As of midsummer, it was not looking as if the ongoing problem of drug shortages would get much better anytime soon.

In the spring, the Food and Drug Administration (FDA) had touted the fact that new shortages were cropping up at only half of last year's rate.

But by late June, new shortages for 2012 were over 80, about the level as the year before. According to FDA figures, ongoing shortages were over 100.

Threatened shortages actually have been happening faster in the last few months, she added.

According to FDA, it has stopped more than 150 shortages since last fall.

Meanwhile, in Congress, the House Committee on Oversight and Government Reform, with its Republican leadership, issued a report in June blasting FDA for being too strenuous in its regulation of manufacturers, particularly since Commissioner Margaret Hamburg has taken office. FDA responded that the agency and the companies themselves are finding glass shards, metal, fiber, bacteria, and fungus in vials.

The Utah center's Fox commented that just counting the MedWatch reports of adverse events directly related to product quality gives an indication of what the country is facing. "That's why it's taking a long time to fix. It's because we have some pretty severe quality issues," she said.

In terms of trends taking place over past years, shortages have increased since 2006, expanding 3.8 times since then, according to the Utah center.

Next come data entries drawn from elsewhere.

-- ==== Sys2Proof/Certificates/Slice0/Obligations.lean ====
section
/-! DEFINITION. The statements about the machine that are to be proved, each from numbered rules of spec/. -/

open Sys2Proof Sys2Proof.Machine

/-! ### Integer, bit, address, compare, select, move and predicate instructions -/

/-- R119, R120: each element of an integer result is the exact result, clamped under `.sat` and else wrapped, in every
lane that takes a value; SAT is set when an element is clamped, and nothing else changes. -/
def Obligations.IntegerArithmetic : Prop :=
  ∀ (t : IntTy) (sat : Bool) (c : Ctl) (o : Ops),
    Arith2 (.add t sat c o) t sat (· + ·) ∧ Arith2 (.sub t sat c o) t sat (· - ·) ∧
    Arith2 (.mul t sat c o) t sat (· * ·) ∧
    Gives (.mad t sat c o) t.regs t.signed
      (fun g l => satMask t sat (fun j => srcVal t o.d g l j + srcVal t o.a g l j * srcVal t o.b g l j))
      (fun g l x => Narrowed t sat (fun j => srcVal t o.d g l j + srcVal t o.a g l j * srcVal t o.b g l j) x) ∧
    Arith2 (.min t c o) t false min ∧ Arith2 (.max t c o) t false max ∧
    Arith1 (.abs t sat c o) t sat (fun a => (a.natAbs : Int)) ∧ Arith1 (.neg t sat c o) t sat (fun a => -a)

/-- R121: `mulhi` gives the high half of the exact product, `mulw` all of it, and `div` and `rem` the quotient
truncated toward zero and the remainder with the dividend's sign, with the two corners of the table; no flag. -/
def Obligations.ProductsAndQuotients : Prop :=
  ∀ (t : IntTy) (c : Ctl) (o : Ops),
    GivesPlain (.mulhi t c o) t.regs t.signed (fun g l v => ∃ low < 2 ^ t.bits,
      wholeVal t o.a g l * wholeVal t o.b g l = t.val v * (2 ^ t.bits : Nat) + (low : Nat)) ∧
    GivesPlain (.mulw t c o) 2 t.signed (fun g l v =>
      IntTy.val (if t.signed then .s64 else .z64) v = wholeVal t o.a g l * wholeVal t o.b g l) ∧
    GivesPlain (.div t c o) t.regs t.signed (fun g l v =>
      let x := wholeVal t o.a g l
      let y := wholeVal t o.b g l
      if y = 0 then v % 2 ^ t.bits = 2 ^ t.bits - 1
      else if t.signed = true ∧ x = t.lo ∧ y = -1 then t.val v = t.lo
      else t.val v = x.tdiv y) ∧
    GivesPlain (.rem t c o) t.regs t.signed (fun g l v =>
      let x := wholeVal t o.a g l
      let y := wholeVal t o.b g l
      if y = 0 then t.val v = x
      else if t.signed = true ∧ x = t.lo ∧ y = -1 then v = 0
      else t.val v = x - y * x.tdiv y)

/-- R122: the bit instructions, each bit of the result or the count; no flag. -/
def Obligations.BitInstructions : Prop :=
  ∀ (w64 : Bool) (c : Ctl) (o : Ops),
    let w := widthOf w64
    let a := fun g l => srcBit g l w64 o.a
    let b := fun g l => srcBit g l w64 o.b
    GivesPlain (.and w64 c o) (regsOf w64) false (fun g l v =>
      v < 2 ^ w ∧ ∀ k < w, v.testBit k = ((a g l).testBit k && (b g l).testBit k)) ∧
    GivesPlain (.or w64 c o) (regsOf w64) false (fun g l v =>
      v < 2 ^ w ∧ ∀ k < w, v.testBit k = ((a g l).testBit k || (b g l).testBit k)) ∧
    GivesPlain (.xor w64 c o) (regsOf w64) false (fun g l v =>
      v < 2 ^ w ∧ ∀ k < w, v.testBit k = ((a g l).testBit k != (b g l).testBit k)) ∧
    GivesPlain (.not w64 c o) (regsOf w64) false (fun g l v =>
      v < 2 ^ w ∧ ∀ k < w, v.testBit k = !(a g l).testBit k) ∧
    GivesPlain (.rotl w64 c o) (regsOf w64) false (fun g l v =>
      v < 2 ^ w ∧ ∀ k < w, v.testBit k = (a g l).testBit ((k + w - b g l % w) % w)) ∧
    GivesPlain (.popc w64 c o) 1 false (fun g l v => v = ((List.range w).filter (fun k => (a g l).testBit k)).length) ∧
    GivesPlain (.clz w64 c o) 1 false (fun g l v =>
      v ≤ w ∧ (∀ k < w, w - v ≤ k → (a g l).testBit k = false) ∧ (v < w → (a g l).testBit (w - 1 - v) = true)) ∧
    GivesPlain (.brev w64 c o) (regsOf w64) false (fun g l v =>
      v < 2 ^ w ∧ ∀ k < w, v.testBit k = (a g l).testBit (w - 1 - k))

/-- R123, R124: shifts per element, and extraction and insertion of a field; no flag. -/
def Obligations.ShiftsAndFields : Prop :=
  (∀ (t : IntTy) (c : Ctl) (o : Ops),
    GivesPlain (.shl t c o) t.regs t.signed (fun g l v => ∀ j < t.slots,
      v / 2 ^ (t.bits * j) % 2 ^ t.bits =
        if t.bits ≤ srcElem g l t o.b j then 0 else srcElem g l t o.a j * 2 ^ srcElem g l t o.b j % 2 ^ t.bits) ∧
    GivesPlain (.shr t c o) t.regs t.signed (fun g l v => ∀ j < t.slots,
      intElem t v j = srcVal t o.a g l j / (2 ^ srcElem g l t o.b j : Nat)) ∧
    GivesPlain (.bfx t c o) t.regs t.signed (fun g l v =>
      let b := srcInt g l .z32 o.b
      let st := min (b % 256) t.bits
      let ln := min (b / 256 % 256) (t.bits - st)
      ∀ k < t.bits, v.testBit k =
        if k < ln then (srcInt g l t o.a).testBit (st + k)
        else decide (0 < ln) && t.signed && (srcInt g l t o.a).testBit (st + ln - 1))) ∧
  (∀ (w64 : Bool) (c : Ctl) (o : Ops),
    GivesPlain (.bfi w64 c o) (regsOf w64) false (fun g l v =>
      let b := srcBit g l false o.b
      let w := widthOf w64
      let st := min (b % 256) w
      let ln := min (b / 256 % 256) (w - st)
      ∀ k < w, v.testBit k =
        if st ≤ k ∧ k < st + ln then (srcBit g l w64 o.a).testBit (k - st) else (srcBit g l w64 o.d).testBit k))

/-- R125 to R129: addresses, compares, selects, moves and predicate logic; a write to `p7` is discarded, and there is
no flag. -/
def Obligations.AddressCompareSelect : Prop :=
  (∀ (z : Bool) (sh : Nat) (c : Ctl) (o : Ops),
    GivesPlain (.lea z sh c o) 2 false (fun g l v =>
      ((v : Int) - (srcInt g l .z64 o.a +
        (if z then (srcInt g l .z32 o.b : Int) else wholeVal .s32 o.b g l) * 2 ^ sh)) % (2 ^ 64 : Nat) = 0)) ∧
  (∀ (cc : Cond) (t : IntTy) (c : Ctl) (o : Ops),
    GivesPlain (.cmp cc t c o) 1 false (fun g l v => v < 2 ∧ (v = 1 ↔
      match cc with
      | .eq => wholeVal t o.a g l = wholeVal t o.b g l
      | .ne => wholeVal t o.a g l ≠ wholeVal t o.b g l
      | .lt => wholeVal t o.a g l < wholeVal t o.b g l
      | .le => wholeVal t o.a g l ≤ wholeVal t o.b g l
      | .gt => wholeVal t o.a g l > wholeVal t o.b g l
      | .ge => wholeVal t o.a g l ≥ wholeVal t o.b g l
      | .un => False))) ∧
  (∀ (w64 inv : Bool) (k : Nat) (c : Ctl) (o : Ops),
    GivesPlain (.sel w64 inv k c o) (regsOf w64) false (fun g l v =>
      v = if (g.lane l).pred k = !inv then srcBit g l w64 o.a else srcBit g l w64 o.b)) ∧
  (∀ (w64 : Bool) (c : Ctl) (o : Ops),
    GivesPlain (.mov w64 c o) (regsOf w64) false (fun g l v => v = srcBit g l w64 o.a)) ∧
  (∀ (op : PlogOp) (c : Ctl) (o : Ops),
    GivesPlain (.plog op c o) 1 false (fun g l v =>
      let a := (g.lane l).pred (Opnd.idx o.a)
      let b := (g.lane l).pred (Opnd.idx o.b)
      v < 2 ∧ (v = 1 ↔
        match op with
        | .and => a = true ∧ b = true
        | .or => a = true ∨ b = true
        | .xor => a ≠ b
        | .andn => a = true ∧ b = false)))
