/-- Registers are not changed by issue. -/
@[simp] theorem State.issued_vreg (s : State) (i : Instr) (pc : W64) (l r : Nat) :
    (((s.issued i pc).group s.cur).lane l).vreg r = ((s.group s.cur).lane l).vreg r := by
  rw [State.issued_lane]; split <;> rfl
@[simp] theorem State.issued_vpair (s : State) (i : Instr) (pc : W64) (l r : Nat) :
    (((s.issued i pc).group s.cur).lane l).vpair r = ((s.group s.cur).lane l).vpair r := by
  rw [State.issued_lane]; split <;> rfl
@[simp] theorem State.issued_pred (s : State) (i : Instr) (pc : W64) (l k : Nat) :
    (((s.issued i pc).group s.cur).lane l).pred k = ((s.group s.cur).lane l).pred k := by
  rw [State.issued_lane]; split <;> rfl
@[simp] theorem State.issued_tx (s : State) (i : Instr) (pc : W64) (l : Nat) :
    (((s.issued i pc).group s.cur).lane l).tx = ((s.group s.cur).lane l).tx := by
  rw [State.issued_lane]; split <;> rfl
@[simp] theorem State.issued_sreg (s : State) (i : Instr) (pc : W64) (r : Nat) :
    ((s.issued i pc).group s.cur).sreg r = (s.group s.cur).sreg r := by
  obtain ⟨ls, _, _, hg, -⟩ := s.issued_group i pc; rw [hg]; rfl
@[simp] theorem State.issued_gsw (s : State) (i : Instr) (pc : W64) :
    ((s.issued i pc).group s.cur).gsw = (s.group s.cur).gsw := by
  obtain ⟨ls, _, _, hg, -⟩ := s.issued_group i pc; rw [hg]; rfl
@[simp] theorem State.issued_width (s : State) (i : Instr) (pc : W64) :
    ((s.issued i pc).group s.cur).width = (s.group s.cur).width := by
  obtain ⟨ls, _, _, hg, -⟩ := s.issued_group i pc; rw [hg]; rfl
@[simp] theorem State.issued_scout (s : State) (i : Instr) (pc : W64) :
    ((s.issued i pc).group s.cur).scout = (s.group s.cur).scout := by
  obtain ⟨ls, _, _, hg, -⟩ := s.issued_group i pc; rw [hg]; rfl
@[simp] theorem State.issued_team_no (s : State) (i : Instr) (pc : W64) :
    ((s.issued i pc).group s.cur).team = (s.group s.cur).team := by
  obtain ⟨ls, _, _, hg, -⟩ := s.issued_group i pc; rw [hg]; rfl
@[simp] theorem State.issued_ctx_no (s : State) (i : Instr) (pc : W64) :
    ((s.issued i pc).group s.cur).ctx = (s.group s.cur).ctx := by
  obtain ⟨ls, _, _, hg, -⟩ := s.issued_group i pc; rw [hg]; rfl
@[simp] theorem State.issued_part_no (s : State) (i : Instr) (pc : W64) :
    ((s.issued i pc).group s.cur).part = (s.group s.cur).part := by
  obtain ⟨ls, _, _, hg, -⟩ := s.issued_group i pc; rw [hg]; rfl
@[simp] theorem State.issued_pend (s : State) (i : Instr) (pc : W64) :
    ((s.issued i pc).group s.cur).pend = (s.group s.cur).pend := by
  obtain ⟨ls, _, _, hg, -⟩ := s.issued_group i pc; rw [hg]; rfl
@[simp] theorem State.issued_value (s : State) (i : Instr) (pc : W64) (l : Nat) (o : Opnd) (n : Nat) :
    ((s.issued i pc).group s.cur).value l o n = (s.group s.cur).value l o n := by
  cases o <;> simp [Group.value]

/-- The rest of the machine is not changed by issue. -/
theorem State.issued_rest (s : State) (i : Instr) (pc : W64) :
    ∃ gs ps, s.issued i pc = { s with groups := gs, parts := ps } := by
  obtain ⟨gs, ls, _, _, _, _, he, -⟩ := s.issued_spec i pc
  exact ⟨gs, _, he⟩
@[simp] theorem State.issued_cur (s : State) (i : Instr) (pc : W64) : (s.issued i pc).cur = s.cur := by
  obtain ⟨gs, ps, he⟩ := s.issued_rest i pc; rw [he]
@[simp] theorem State.issued_team (s : State) (i : Instr) (pc : W64) (k) : (s.issued i pc).team k = s.team k := by
  obtain ⟨gs, ps, he⟩ := s.issued_rest i pc; rw [he]; rfl
@[simp] theorem State.issued_ctx (s : State) (i : Instr) (pc : W64) (k) : (s.issued i pc).ctx k = s.ctx k := by
  obtain ⟨gs, ps, he⟩ := s.issued_rest i pc; rw [he]; rfl
@[simp] theorem State.issued_core (s : State) (i : Instr) (pc : W64) (k) : (s.issued i pc).core k = s.core k := by
  obtain ⟨gs, ps, he⟩ := s.issued_rest i pc; rw [he]; rfl
@[simp] theorem State.issued_launch (s : State) (i : Instr) (pc : W64) (k) : (s.issued i pc).launch k = s.launch k := by
  obtain ⟨gs, ps, he⟩ := s.issued_rest i pc; rw [he]; rfl
@[simp] theorem State.issued_tree (s : State) (i : Instr) (pc : W64) (k) : (s.issued i pc).tree k = s.tree k := by
  obtain ⟨gs, ps, he⟩ := s.issued_rest i pc; rw [he]; rfl
@[simp] theorem State.issued_ownByte (s : State) (i : Instr) (pc : W64) (a) : (s.issued i pc).ownByte a = s.ownByte a := by
  obtain ⟨gs, ps, he⟩ := s.issued_rest i pc; rw [he]; rfl
@[simp] theorem State.issued_steps (s : State) (i : Instr) (pc : W64) : (s.issued i pc).steps = s.steps := by
  obtain ⟨gs, ps, he⟩ := s.issued_rest i pc; rw [he]

/-- Issue changes the current group and an issue order, and nothing else. -/
theorem State.issued_only (s : State) (i : Instr) (pc : W64) : OnlyGroup s (s.issued i pc) := by
  obtain ⟨gs, ls, _, _, _, _, he, ho, -, -⟩ := s.issued_spec i pc
  refine ⟨fun k hk => by rw [he]; exact ho k hk, fun p => ?_, by rw [he]; rfl⟩
  rw [he]
  by_cases hp : p = (s.group s.cur).part
  · subst hp; rw [State.modPart_part_self]; unfold Partition.issued; split <;> rfl
  · rw [State.modPart_part_ne _ _ hp]; rfl

theorem State.issued_alike (s : State) (i : Instr) (pc : W64) :
    (s.group s.cur).Alike ((s.issued i pc).group s.cur) := by
  obtain ⟨ls, _, _, hg, -⟩ := s.issued_group i pc; rw [hg]; rfl

theorem State.issued_advanced (s : State) (i : Instr) (pc : W64) : Advanced s (s.issued i pc) pc := by
  refine ⟨fun l hl => ?_, fun l hl => ?_⟩
  · rw [State.issued_lane, if_pos hl]; exact ⟨rfl, rfl⟩
  · rw [State.issued_lane, if_neg hl]

/-! ### Accesses on their way -/

/-- With no access on its way, there is none to perform. -/
theorem State.performThose_free {s : State} {k : Nat} (h : ∀ e ∈ (s.group k).pend, e.access = none)
    (f : Access → Bool) : s.performThose k f = s := by
  have hi : (List.range (s.group k).pend.length).filter
      (fun n => ((s.group k).pend[n]?.bind Pend.access).any f) = [] := by
    refine List.filter_eq_nil_iff.mpr (fun n hn => ?_)
    have hn := List.mem_range.mp hn
    simp [List.getElem?_eq_getElem hn, h _ (List.getElem_mem hn)]
  unfold State.performThose
  dsimp only
  rw [hi]
  rfl

theorem State.drainAll_free {s : State} {k : Nat} (h : ∀ e ∈ (s.group k).pend, e.access = none) : s.drainAll k = s :=
  State.performThose_free h _

theorem State.drainFor_free {s : State} {k : Nat} (h : ∀ e ∈ (s.group k).pend, e.access = none) (i : Instr) :
    s.drainFor k i = s := by
  unfold State.drainFor State.drainReads State.drainAcquires
  rw [State.drainAll_free h, State.performThose_free h]
  split
  · rfl
  · exact ite_self _
  · exact ite_self _
  · rfl

/-- The same for an instruction that first performs accesses of its group, when none is on its way. -/
theorem performMem_issues {s : State} {i : Instr} {pc : W64} (h : IssuesMem s i pc) (body : Issue → State → State) :
    performMem i s body = .next (body (s.issueOf i pc) (s.issued i pc)) := by
  refine (perform_issues h.toIssues _).trans ?_
  rw [State.drainFor_free (fun e he => h.calm e (by
    rw [show (s.issueOf i pc).g = s.cur from rfl, State.issued_pend] at he
    exact he))]

/-- Where some active lane goes on, an instruction performs its release before its accesses. -/
theorem State.releaseThen_goes {s : State} {x : Issue} {sc : Scope} {body : State → State} (h : x.goesOn (body s) = true) :
    s.releaseThen x sc body = body (s.release (s.group x.g) sc) := if_pos h

/-- Where every active lane takes a fault, an instruction performs nothing else. -/
theorem State.releaseThen_faults {s : State} {x : Issue} {sc : Scope} {body : State → State} (h : x.goesOn (body s) = false) :
    s.releaseThen x sc body = body s := by
  unfold State.releaseThen; rw [h]; rfl

end Sys2Proof.Machine
end

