/-- What the writes of a lane's destination leave of the lane. -/
theorem Group.writes_dest (g : Group) (d : Opnd) (n : Nat) (hn : n = 1 ∨ n = 2) (hd : ∀ r, d ≠ .s r) (i : Nat)
    (x : W64) :
    (∀ j, j ≠ i → (g.writes (destUnits d n i x)).lane j = g.lane j) ∧
    (∀ r, (g.writes (destUnits d n i x)).sreg r = g.sreg r) ∧
    (g.lane i).RegsOnly ((g.writes (destUnits d n i x)).lane i) ∧
    (∀ r, ¬Opnd.covers d n r → ((g.writes (destUnits d n i x)).lane i).vreg r = (g.lane i).vreg r) ∧
    (∀ k, d ≠ .p k → ((g.writes (destUnits d n i x)).lane i).pred k = (g.lane i).pred k) ∧
    (d ≠ .p 7 → Opnd.isDest d → (∀ k, d = .p k → x.toNat < 2) →
      (g.writes (destUnits d n i x)).dval d n i = x.toNat % 2 ^ (32 * n)) := by
  cases d with
  | v r sub =>
    rcases hn with rfl | rfl
    · refine ⟨fun j hj => ?_, fun q => ?_, ?_, fun q hq => ?_, fun k _ => ?_, fun _ _ _ => ?_⟩
      · simp [destUnits, Group.write_vec_lane, hj]
      · simp [destUnits]
      · simp [destUnits, Group.write_vec_lane]; exact Lane.setV_regsOnly _ _ _
      · simp only [Opnd.covers] at hq
        simp only [destUnits, List.range_one, List.map_cons, List.map_nil, Group.writes_cons, Group.writes_nil,
          Group.write_vec_lane, if_true, Nat.add_zero]
        rw [Lane.setV_vreg_ne _ _ (by omega)]
      · simp [destUnits, Group.write_vec_lane]
      · simp [destUnits, Group.dval, Group.write_vec_lane]
    · have e : destUnits (.v r sub) 2 i x = [(.vec i (r + 0), (x >>> (32 * 0)).extractLsb' 0 32 |>.setWidth 64),
          (.vec i (r + 1), (x >>> (32 * 1)).extractLsb' 0 32 |>.setWidth 64)] := rfl
      rw [e]
      refine ⟨fun j hj => ?_, fun q => ?_, ?_, fun q hq => ?_, fun k _ => ?_, fun _ _ _ => ?_⟩
      · simp [Group.write_vec_lane, hj]
      · simp
      · simp only [Group.writes_cons, Group.writes_nil, Group.write_vec_lane, if_true]
        exact (Lane.setV_regsOnly _ _ _).trans (Lane.setV_regsOnly _ _ _)
      · simp only [Opnd.covers] at hq
        simp only [Group.writes_cons, Group.writes_nil, Group.write_vec_lane, if_true]
        rw [Lane.setV_vreg_ne _ _ (by omega), Lane.setV_vreg_ne _ _ (by omega)]
      · simp [Group.write_vec_lane]
      · simp only [Group.dval, if_true, Group.writes_cons, Group.writes_nil, Group.write_vec_lane, Lane.vpair]
        simp only [Lane.setV_vreg_self, Lane.setV_vreg_ne _ _ (show r ≠ r + 1 by omega), Nat.add_zero]
        simp only [BitVec.toNat_append, BitVec.toNat_setWidth, BitVec.extractLsb'_toNat, BitVec.toNat_ushiftRight,
          Nat.shiftRight_eq_div_pow, Nat.shiftLeft_eq]
        have hx := x.isLt
        have h1 : x.toNat / 2 ^ (32 * 1) / 2 ^ 0 % 2 ^ 32 % 2 ^ 64 % 2 ^ 32 = x.toNat / 2 ^ 32 := by omega
        have h0 : x.toNat / 2 ^ (32 * 0) / 2 ^ 0 % 2 ^ 32 % 2 ^ 64 % 2 ^ 32 = x.toNat % 2 ^ 32 := by omega
        rw [h1, h0, Nat.mul_comm, ← Nat.two_pow_add_eq_or_of_lt (by omega)]
        omega
  | s r => exact absurd rfl (hd r)
  | p k =>
    have e : destUnits (.p k) n i x = [(.pred i k, x)] := rfl
    rw [e]
    refine ⟨fun j hj => ?_, fun q => ?_, ?_, fun q hq => ?_, fun q hq => ?_, fun h7 hd' hb => ?_⟩
    · simp [Group.write_pred_lane, hj]
    · simp
    · simp [Group.write_pred_lane]; exact Lane.setPred_regsOnly _ _ _
    · simp [Group.write_pred_lane]
    · have : q ≠ k := fun h => hq (by rw [h])
      simp [Group.write_pred_lane, Lane.setPred_pred, this]
    · have h := hb k rfl
      have hk8 : k < 8 := hd'
      have hk : k ≠ 7 := fun h => h7 (by rw [h])
      simp only [Group.dval, Group.writes_cons, Group.writes_nil, Group.write_pred_lane, if_true, Lane.setPred_pred]
      have hk7 : k < 7 := by omega
      simp only [hk7, and_self, if_true]
      have : x.toNat = 0 ∨ x.toNat = 1 := by omega
      have e1 : x.getLsbD 0 = decide (x.toNat % 2 = 1) := by
        simp [BitVec.getLsbD, Nat.testBit_zero]
      rw [e1]
      have hp : 1 < 2 ^ (32 * n) := Nat.one_lt_two_pow (by omega)
      rcases this with h | h
      · simp [h]
      · simp [h, Nat.mod_eq_of_lt hp]
  | imm a => exact ⟨fun _ _ => rfl, fun _ => rfl, rfl, fun _ _ => rfl, fun _ _ => rfl, fun _ h _ => h.elim⟩
  | limm a => exact ⟨fun _ _ => rfl, fun _ => rfl, rfl, fun _ _ => rfl, fun _ _ => rfl, fun _ h _ => h.elim⟩
  | acc a b => exact ⟨fun _ _ => rfl, fun _ => rfl, rfl, fun _ _ => rfl, fun _ _ => rfl, fun _ h _ => h.elim⟩
  | sp a b => exact ⟨fun _ _ => rfl, fun _ => rfl, rfl, fun _ _ => rfl, fun _ _ => rfl, fun _ h _ => h.elim⟩
  | none => exact ⟨fun _ _ => rfl, fun _ => rfl, rfl, fun _ _ => rfl, fun _ _ => rfl, fun _ h _ => h.elim⟩
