-- ==== Sys2Proof/Laws/PerInstr.lean ====
section
/-! SUPPORT. Statements made for each instruction. `Fits`: the opcode and the mod of a well-formed instruction
fit the fields that R91 gives them. -/

namespace Sys2Proof.Laws

set_option Elab.async false

/-- The opcode fits ten bits and the mod six (R91). -/
def Fits.Statement (i : Instr) : Prop := ∀ w, i.wf w = true → i.opMod.1 < 1024 ∧ i.opMod.2 < 64

theorem wf_cross {w : Nat} {i : Instr} (h : i.wf w = true) : i.crossOk w = true := by
  simp only [Instr.wf, Bool.and_eq_true] at h; exact h.2

theorem wf_not_event {w : Nat} {i : Instr} (h : i.wf w = true) : i.isEvent = false := by
  simp only [Instr.wf, Bool.and_eq_true, Bool.not_eq_true'] at h; exact h.1.1.1.1.1.1

theorem Fits.event {i : Instr} (h : i.isEvent = true) : Fits.Statement i := by
  intro w hw; rw [wf_not_event hw] at h; cases h

theorem bitOf_lt (b : Bool) : bitOf b < 2 := by cases b <;> decide
theorem IntTy_code_lt (t : IntTy) : t.code < 8 := by cases t <;> decide
theorem FpFmt_code_lt (t : FpFmt) : t.code < 8 := by cases t <;> decide
theorem Rnd_code_lt (t : Rnd) : t.code < 4 := by cases t <;> decide
theorem Scope_code_lt (t : Scope) : t.code < 7 := by cases t <;> decide
theorem Cond_code_lt (t : Cond) : t.code < 7 := by cases t <;> decide
theorem PlogOp_code_lt (t : PlogOp) : t.code < 4 := by cases t <;> decide
theorem XlaneMode_code_lt (t : XlaneMode) : t.code < 4 := by cases t <;> decide
theorem PollMode_code_lt (t : PollMode) : t.code < 4 := by cases t <;> decide
theorem FoldOp_code_lt (t : FoldOp) : t.code < 6 := by cases t <;> decide
theorem Size_code_lt (t : Size) : t.code < 8 := by cases t <;> decide
theorem Order_code_lt (t : Order) : t.code < 4 := by cases t <;> decide
theorem LoadFe_code_lt (t : LoadFe) : t.code < 3 := by cases t <;> decide
theorem StoreFe_code_lt (t : StoreFe) : t.code < 3 := by cases t <;> decide
theorem MmaFmt_code_lt (t : MmaFmt) : t.code < 8 := by cases t <;> decide
theorem ActFmt_code_lt (t : ActFmt) : t.code < 5 := by cases t <;> decide
theorem QGroup_code_lt (t : QGroup) : t.code < 3 := by cases t <;> decide
theorem RowW_code_lt (t : RowW) : t.code < 3 := by cases t <;> decide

They increased by about 27% in 2010 and again in 2011, the center's figures indicate.

More manufacturing problems

A number of people are trying to figure out why issues with manufacturing are increasing now.

FDA said through a spokesperson recently that it is "a complex problem that is largely the result of inelasticity of manufacturing capability, market forces causing reduced prices, and firms' inadequate investment in manufacturing quality."

A report issued last fall by the Assistant Secretary of Planning and Evaluation of the Department of Health and Human Services (HHS) said that shortages appear to be greatly due to an expansion in scope and volume of medications produced, because expanded capacity will take several years to build.

The expansion of products, contended the HHS report, is due to a rise in the overall volume of chemotherapy drugs used and to an unusually large number of drugs coming off patent and thus being available for the generics industry to produce.

The House committee report pointed out that the Medicare Modernization Act (MMA) has dramatically lowered the prices that Medicare pays for some generic injectables, motivating manufacturers to change the medications they produce.

In addition, the report noted, group purchasing organizations (GPO) have emerged to help hospital and clinic networks buy drugs at lower prices. That results, it said, in markets that have only a few manufacturers making each product.

Largely because of reimbursement under MMA and the GPO contracting, the committee report said, "Individual generic injectable drugs are being produced by at most three companies."

Lower reimbursement and the switching of product lines may also result in some of the quality issues FDA said it is seeing in plants, several observers said.